/-! ### From an instruction to its word and back -/

/-- The decoder reads a well-formed instruction from its word. -/
theorem decode_encode {i : Instr} (hwf : i.wellFormed = true) : decode (encode i) = .ok i := by
  cases i with
  | cls => exact decode_cls
  | ret => exact decode_ret
  | sys nnn =>
    obtain ⟨hcls, hret⟩ : nnn ≠ 0x0E0#12 ∧ nnn ≠ 0x0EE#12 := by simpa [Instr.wellFormed] using hwf
    exact decode_sys hcls hret
  | jp nnn => exact decode_jp nnn
  | call nnn => exact decode_call nnn
  | seImm x kk => exact decode_seImm x kk
  | sneImm x kk => exact decode_sneImm x kk
  | seReg x y => exact decode_seReg x y 0
  | ldImm x kk => exact decode_ldImm x kk
  | addImm x kk => exact decode_addImm x kk
  | ldReg x y => exact decode_ldReg x y
  | orReg x y => exact decode_orReg x y
  | andReg x y => exact decode_andReg x y
  | xorReg x y => exact decode_xorReg x y
  | addReg x y => exact decode_addReg x y
  | subReg x y => exact decode_subReg x y
  | shr x y => exact decode_shr x y
  | subn x y => exact decode_subn x y
  | shl x y => exact decode_shl x y
  | sneReg x y => exact decode_sneReg x y 0
  | ldI nnn => exact decode_ldI nnn
  | jpV0 nnn => exact decode_jpV0 nnn
  | rnd x kk => exact decode_rnd x kk
  | drw x y n => exact decode_drw x y n
  | skp x => exact decode_skp x
  | sknp x => exact decode_sknp x
  | ldVxDt x => exact decode_ldVxDt x
  | ldVxK x => exact decode_ldVxK x
  | ldDtVx x => exact decode_ldDtVx x
  | ldStVx x => exact decode_ldStVx x
  | addI x => exact decode_addI x
  | ldF x => exact decode_ldF x
  | ldB x => exact decode_ldB x
  | dump x => exact decode_dump x
  | load x => exact decode_load x

/-- Decoding two bytes in memory order is decoding the word they are. -/
theorem decodeBytes_of_decode {w : Word} {i : Instr} (h : decode w = .ok i) :
    decodeBytes [wordHi w, wordLo w] = .ok (i, []) := by
  simp only [decodeBytes, wordOfBytes_split, h]

/-! ### From a word to its instruction and back -/

/-- `Decoded w i`: the instruction is well formed, and its word is `w`, but for the low nibble of the families 5 and 9. -/
def Decoded (w : Word) (i : Instr) : Prop :=
  i.wellFormed = true ∧ (encode i = w ∨ ((fieldF w = 0x5#4 ∨ fieldF w = 0x9#4) ∧ encode i = w &&& 0xFFF0#16))

section Fields

variable {w : Word} {f : Nibble}

theorem formatA_of_family (hf : (fieldF w).toNat = f.toNat) : formatA f (fieldNNN w) = w := by
  rw [← BitVec.eq_of_toNat_eq hf, formatA_fields]

theorem formatXK_of_family (hf : (fieldF w).toNat = f.toNat) : formatXK f (fieldX w) (fieldKK w) = w := by
  rw [← BitVec.eq_of_toNat_eq hf, formatXK_fields]

theorem formatXK_of_lowByte {kk : Byte} (hf : (fieldF w).toNat = f.toNat) (hk : (fieldKK w).toNat = kk.toNat) :
    formatXK f (fieldX w) kk = w := by
  rw [← BitVec.eq_of_toNat_eq hk, formatXK_of_family hf]

theorem formatXY_of_family (hf : (fieldF w).toNat = f.toNat) : formatXY f (fieldX w) (fieldY w) (fieldN w) = w := by
  rw [← BitVec.eq_of_toNat_eq hf, formatXY_fields]

theorem formatXY_of_lowNibble {n : Nibble} (hf : (fieldF w).toNat = f.toNat) (hn : (fieldN w).toNat = n.toNat) :
    formatXY f (fieldX w) (fieldY w) n = w := by
  rw [← BitVec.eq_of_toNat_eq hn, formatXY_of_family hf]

/-- Clearing the low nibble of a word clears `n`. -/
theorem formatXY_clear_low (f : Nibble) (x y : Reg) (n : Nibble) :
    formatXY f x y n &&& 0xFFF0#16 = formatXY f x y 0 := by
  apply BitVec.eq_of_getLsbD_eq
  intro i hi
  interval_cases i <;> simp [getLsbD_formatXY, -BitVec.getLsbD_eq_getElem]

theorem formatXY_of_family_clear (hf : (fieldF w).toNat = f.toNat) :
    formatXY f (fieldX w) (fieldY w) 0 = w &&& 0xFFF0#16 := by
  rw [← formatXY_clear_low f _ _ (fieldN w), formatXY_of_family hf]

end Fields

theorem decoded_decode0 {w : Word} (hf : (fieldF w).toNat = 0) : Decoded w (decode0 w) := by
  have hw : formatA 0x0#4 (fieldNNN w) = w := formatA_of_family hf
  unfold decode0
  split_ifs with hcls hret
  · exact ⟨rfl, .inl hcls.symm⟩
  · exact ⟨rfl, .inl hret.symm⟩
  · refine ⟨?_, .inl hw⟩
    have hcls' : fieldNNN w ≠ 0x0E0#12 := fun h => hcls (by rw [← hw, h]; decide)
    have hret' : fieldNNN w ≠ 0x0EE#12 := fun h => hret (by rw [← hw, h]; decide)
    simp [Instr.wellFormed, hcls', hret']

theorem decoded_decode8 {w : Word} {i : Instr} (hf : (fieldF w).toNat = 8) (h : decode8 w = .ok i) : Decoded w i := by
  unfold decode8 at h
  split at h <;> cases h
  all_goals exact ⟨rfl, .inl (formatXY_of_lowNibble hf (by assumption))⟩

theorem decoded_decodeE {w : Word} {i : Instr} (hf : (fieldF w).toNat = 14) (h : decodeE w = .ok i) : Decoded w i := by
  unfold decodeE at h
  split at h <;> cases h
  all_goals exact ⟨rfl, .inl (formatXK_of_lowByte hf (by assumption))⟩

theorem decoded_decodeF {w : Word} {i : Instr} (hf : (fieldF w).toNat = 15) (h : decodeF w = .ok i) : Decoded w i := by
  unfold decodeF at h
  split at h <;> cases h
  all_goals exact ⟨rfl, .inl (formatXK_of_lowByte hf (by assumption))⟩

/-- The instruction of a word, by the word's family (R52). -/
theorem decoded_of_decode {w : Word} {i : Instr} (h : decode w = .ok i) : Decoded w i := by
  unfold decode at h
  split at h
  case h_1 hf => cases h; exact decoded_decode0 hf
  case h_9 hf => exact decoded_decode8 hf h
  case h_15 hf => exact decoded_decodeE hf h
  case h_16 =>
    have hlt : (fieldF w).toNat < 16 := (fieldF w).isLt
    simp only [imp_false] at *
    exact decoded_decodeF (by omega) h
  case h_6 hf => cases h; exact ⟨rfl, .inr ⟨.inl (BitVec.eq_of_toNat_eq hf), formatXY_of_family_clear hf⟩⟩
  case h_10 hf => cases h; exact ⟨rfl, .inr ⟨.inr (BitVec.eq_of_toNat_eq hf), formatXY_of_family_clear hf⟩⟩
  case h_2 hf | h_3 hf | h_11 hf | h_12 hf => cases h; exact ⟨rfl, .inl (formatA_of_family hf)⟩
  case h_4 hf | h_5 hf | h_7 hf | h_8 hf | h_13 hf => cases h; exact ⟨rfl, .inl (formatXK_of_family hf)⟩
  case h_14 hf => cases h; exact ⟨rfl, .inl (formatXY_of_family hf)⟩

* [Problem details] Every entry is to be transcribed exactly as it stands.

* [Output of the task]
/-! ### From an instruction to its word and back -/

/-- The decoder reads a well-formed instruction from its word. -/
theorem decode_encode {i : Instr} (hwf : i.wellFormed = true) : decode (encode i) = .ok i := by
  cases i with
  | cls => exact decode_cls
  | ret => exact decode_ret
  | sys nnn =>
    obtain ⟨hcls, hret⟩ : nnn ≠ 0x0E0#12 ∧ nnn ≠ 0x0EE#12 := by simpa [Instr.wellFormed] using hwf
    exact decode_sys hcls hret
  | jp nnn => exact decode_jp nnn
  | call nnn => exact decode_call nnn
  | seImm x kk => exact decode_seImm x kk
  | sneImm x kk => exact decode_sneImm x kk
  | seReg x y => exact decode_seReg x y 0
  | ldImm x kk => exact decode_ldImm x kk
  | addImm x kk => exact decode_addImm x kk
  | ldReg x y => exact decode_ldReg x y
  | orReg x y => exact decode_orReg x y
  | andReg x y => exact decode_andReg x y
  | xorReg x y => exact decode_xorReg x y
  | addReg x y => exact decode_addReg x y
  | subReg x y => exact decode_subReg x y
  | shr x y => exact decode_shr x y
  | subn x y => exact decode_subn x y
  | shl x y => exact decode_shl x y
  | sneReg x y => exact decode_sneReg x y 0
  | ldI nnn => exact decode_ldI nnn
  | jpV0 nnn => exact decode_jpV0 nnn
  | rnd x kk => exact decode_rnd x kk
  | drw x y n => exact decode_drw x y n
  | skp x => exact decode_skp x
  | sknp x => exact decode_sknp x
  | ldVxDt x => exact decode_ldVxDt x
  | ldVxK x => exact decode_ldVxK x
  | ldDtVx x => exact decode_ldDtVx x
  | ldStVx x => exact decode_ldStVx x
  | addI x => exact decode_addI x
  | ldF x => exact decode_ldF x
  | ldB x => exact decode_ldB x
  | dump x => exact decode_dump x
  | load x => exact decode_load x

/-- Decoding two bytes in memory order is decoding the word they are. -/
theorem decodeBytes_of_decode {w : Word} {i : Instr} (h : decode w = .ok i) :
    decodeBytes [wordHi w, wordLo w] = .ok (i, []) := by
  simp only [decodeBytes, wordOfBytes_split, h]

/-! ### From a word to its instruction and back -/

/-- `Decoded w i`: the instruction is well formed, and its word is `w`, but for the low nibble of the families 5 and 9. -/
def Decoded (w : Word) (i : Instr) : Prop :=
  i.wellFormed = true ∧ (encode i = w ∨ ((fieldF w = 0x5#4 ∨ fieldF w = 0x9#4) ∧ encode i = w &&& 0xFFF0#16))

section Fields

variable {w : Word} {f : Nibble}

theorem formatA_of_family (hf : (fieldF w).toNat = f.toNat) : formatA f (fieldNNN w) = w := by
  rw [← BitVec.eq_of_toNat_eq hf, formatA_fields]

theorem formatXK_of_family (hf : (fieldF w).toNat = f.toNat) : formatXK f (fieldX w) (fieldKK w) = w := by
  rw [← BitVec.eq_of_toNat_eq hf, formatXK_fields]

theorem formatXK_of_lowByte {kk : Byte} (hf : (fieldF w).toNat = f.toNat) (hk : (fieldKK w).toNat = kk.toNat) :
    formatXK f (fieldX w) kk = w := by
  rw [← BitVec.eq_of_toNat_eq hk, formatXK_of_family hf]

theorem formatXY_of_family (hf : (fieldF w).toNat = f.toNat) : formatXY f (fieldX w) (fieldY w) (fieldN w) = w := by
  rw [← BitVec.eq_of_toNat_eq hf, formatXY_fields]

theorem formatXY_of_lowNibble {n : Nibble} (hf : (fieldF w).toNat = f.toNat) (hn : (fieldN w).toNat = n.toNat) :
    formatXY f (fieldX w) (fieldY w) n = w := by
  rw [← BitVec.eq_of_toNat_eq hn, formatXY_of_family hf]

/-- Clearing the low nibble of a word clears `n`. -/
theorem formatXY_clear_low (f : Nibble) (x y : Reg) (n : Nibble) :
    formatXY f x y n &&& 0xFFF0#16 = formatXY f x y 0 := by
  apply BitVec.eq_of_getLsbD_eq
  intro i hi
  interval_cases i <;> simp [getLsbD_formatXY, -BitVec.getLsbD_eq_getElem]

theorem formatXY_of_family_clear (hf : (fieldF w).toNat = f.toNat) :
    formatXY f (fieldX w) (fieldY w) 0 = w &&& 0xFFF0#16 := by
  rw [← formatXY_clear_low f _ _ (fieldN w), formatXY_of_family hf]

end Fields

theorem decoded_decode0 {w : Word} (hf : (fieldF w).toNat = 0) : Decoded w (decode0 w) := by
  have hw : formatA 0x0#4 (fieldNNN w) = w := formatA_of_family hf
  unfold decode0
  split_ifs with hcls hret
  · exact ⟨rfl, .inl hcls.symm⟩
  · exact ⟨rfl, .inl hret.symm⟩
  · refine ⟨?_, .inl hw⟩
    have hcls' : fieldNNN w ≠ 0x0E0#12 := fun h => hcls (by rw [← hw, h]; decide)
    have hret' : fieldNNN w ≠ 0x0EE#12 := fun h => hret (by rw [← hw, h]; decide)
    simp [Instr.wellFormed, hcls', hret']

theorem decoded_decode8 {w : Word} {i : Instr} (hf : (fieldF w).toNat = 8) (h : decode8 w = .ok i) : Decoded w i := by
  unfold decode8 at h
  split at h <;> cases h
  all_goals exact ⟨rfl, .inl (formatXY_of_lowNibble hf (by assumption))⟩

theorem decoded_decodeE {w : Word} {i : Instr} (hf : (fieldF w).toNat = 14) (h : decodeE w = .ok i) : Decoded w i := by
  unfold decodeE at h
  split at h <;> cases h
  all_goals exact ⟨rfl, .inl (formatXK_of_lowByte hf (by assumption))⟩

theorem decoded_decodeF {w : Word} {i : Instr} (hf : (fieldF w).toNat = 15) (h : decodeF w = .ok i) : Decoded w i := by
  unfold decodeF at h
  split at h <;> cases h
  all_goals exact ⟨rfl, .inl (formatXK_of_lowByte hf (by assumption))⟩

/-- The instruction of a word, by the word's family (R52). -/
theorem decoded_of_decode {w : Word} {i : Instr} (h : decode w = .ok i) : Decoded w i := by
  unfold decode at h
  split at h
  case h_1 hf => cases h; exact decoded_decode0 hf
  case h_9 hf => exact decoded_decode8 hf h
  case h_15 hf => exact decoded_decodeE hf h
  case h_16 =>
    have hlt : (fieldF w).toNat < 16 := (fieldF w).isLt
    simp only [imp_false] at *
    exact decoded_decodeF (by omega) h
  case h_6 hf => cases h; exact ⟨rfl, .inr ⟨.inl (BitVec.eq_of_toNat_eq hf), formatXY_of_family_clear hf⟩⟩
  case h_10 hf => cases h; exact ⟨rfl, .inr ⟨.inr (BitVec.eq_of_toNat_eq hf), formatXY_of_family_clear hf⟩⟩
  case h_2 hf | h_3 hf | h_11 hf | h_12 hf => cases h; exact ⟨rfl, .inl (formatA_of_family hf)⟩
  case h_4 hf | h_5 hf | h_7 hf | h_8 hf | h_13 hf => cases h; exact ⟨rfl, .inl (formatXK_of_family hf)⟩
  case h_14 hf => cases h; exact ⟨rfl, .inl (formatXY_of_family hf)⟩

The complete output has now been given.